Supplied material:
'''

/-! ## Primitives and commands: V-STACK, V-LOAD, V-RUN, R90, R171 -/

/-- V-STACK row 1 -/
theorem test_push : push State.reset 0xAA = { State.reset with sp := 0x08, ram := [(0x08, 0xAA)] } := by decide
/-- V-STACK row 3 -/
theorem test_push_wraps : push { State.reset with sp := 0xFF } 0x55 = { State.reset with sp := 0x00, ram := [(0, 0x55)] } := by
  decide
/-- V-STACK row 4 -/
theorem test_pop_wraps : ((pop { State.reset with sp := 0, ram := [(0, 0x66)] }).1,
    (pop { State.reset with sp := 0, ram := [(0, 0x66)] }).2.sp) = (0x66, 0xFF) := by decide
/-- V-LOAD row 2 -/
theorem test_load_to_the_top :
    command (.load [0x74] 0xFFFF) State.reset = ({ State.reset with code := [(0xFFFF, 0x74)] }, .load .ok) := by decide
/-- V-LOAD row 3 -/
theorem test_load_over_the_top :
    command (.load [0x01, 0x02] 0xFFFF) State.reset = (State.reset, .load .capacityExceeded) := by decide
/-- V-RUN row 1 -/
theorem test_run_zero : command (.run 0) State.reset = (State.reset, .run 0 .budgetExhausted) := by decide
/-- V-RUN rows 2 and 3 -/
theorem test_step_reports_halted : (command .step (st 0 [(0, 0xA5)])).2 = .step .halted := by decide
/-- R90: the farthest displacements, and one too far -/
theorem test_label_distance : [assembleLine 0 (.sjmpLabel "x" 0x0081), assembleLine 0 (.sjmpLabel "x" 0xFF82),
    assembleLine 0 (.sjmpLabel "x" 0x0082)] = [some (.sjmpRel 0x7F), some (.sjmpRel 0x80), none] := by decide
/-- R90's immediates: 255 is the largest -/
theorem test_immediate_range : [assembleLine 0 (.movAImm 255), assembleLine 0 (.addAImm 256)] = [some (.movAImm 0xFF), none] := by
  decide
/-- R90's syntax, as 95_test_vectors.md P2 and P3 write it -/
theorem test_text : [lineText (.addAImm 0x20), lineText (.sjmpRel (-2)), lineText (.sjmpRel 2)] =
    ["ADD A,#0x20", "SJMP -2", "SJMP +2"] := by decide
/-- R171 -/
theorem test_codes : [causeCode .none, causeCode .unimplementedOpcode, loadResultCode .ok, loadResultCode .capacityExceeded,
    stepStatusCode .running, stepStatusCode .halted, runStatusCode .budgetExhausted, runStatusCode .halted] =
    [0, 1, 0, 1, 0, 1, 0, 1] := by decide

/-! ## Witnesses: for each statement with hypotheses, a state and operands that meet them together -/

/-- A halted state: V-UNIMP row 1 with the reset A. -/
def haltedSt : State :=
  { st 0x0011 [(0x10, 0xA5)] with run := false, cause := .unimplementedOpcode, fopc := 0xA5, fpc := 0x0010 }

theorem inv_reset : Inv State.reset where
  canonical := by decide
  b_zero := rfl
  dptr_zero := rfl
  sp_reset := rfl
  ram_zero := fun _ => rfl
  psw_reserved := fun i _ => by simp
  running_record := fun _ => ⟨rfl, rfl, rfl⟩
  halted_record := fun h => by simp at h

theorem inv_halted : Inv haltedSt where
  canonical := by decide
  b_zero := rfl
  dptr_zero := rfl
  sp_reset := rfl
  ram_zero := fun _ => rfl
  psw_reserved := fun i _ => by simp [haltedSt, st]
  running_record := fun h => by simp [haltedSt] at h
  halted_record := fun _ => by decide

/-- StepKeepsInvariant: a running state of the invariant whose step answers a next state. -/
theorem witness_step_keeps_invariant : Inv State.reset ∧ step State.reset = .next (st 0x0001 []) := ⟨inv_reset, rfl⟩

'''

Exercise goal:
Find and show each line of the listing with the word "none".

Reply to the task:
    assembleLine 0 (.sjmpLabel "x" 0x0082)] = [some (.sjmpRel 0x7F), some (.sjmpRel 0x80), none] := by decide
theorem test_immediate_range : [assembleLine 0 (.movAImm 255), assembleLine 0 (.addAImm 256)] = [some (.movAImm 0xFF), none] := by
theorem test_codes : [causeCode .none, causeCode .unimplementedOpcode, loadResultCode .ok, loadResultCode .capacityExceeded,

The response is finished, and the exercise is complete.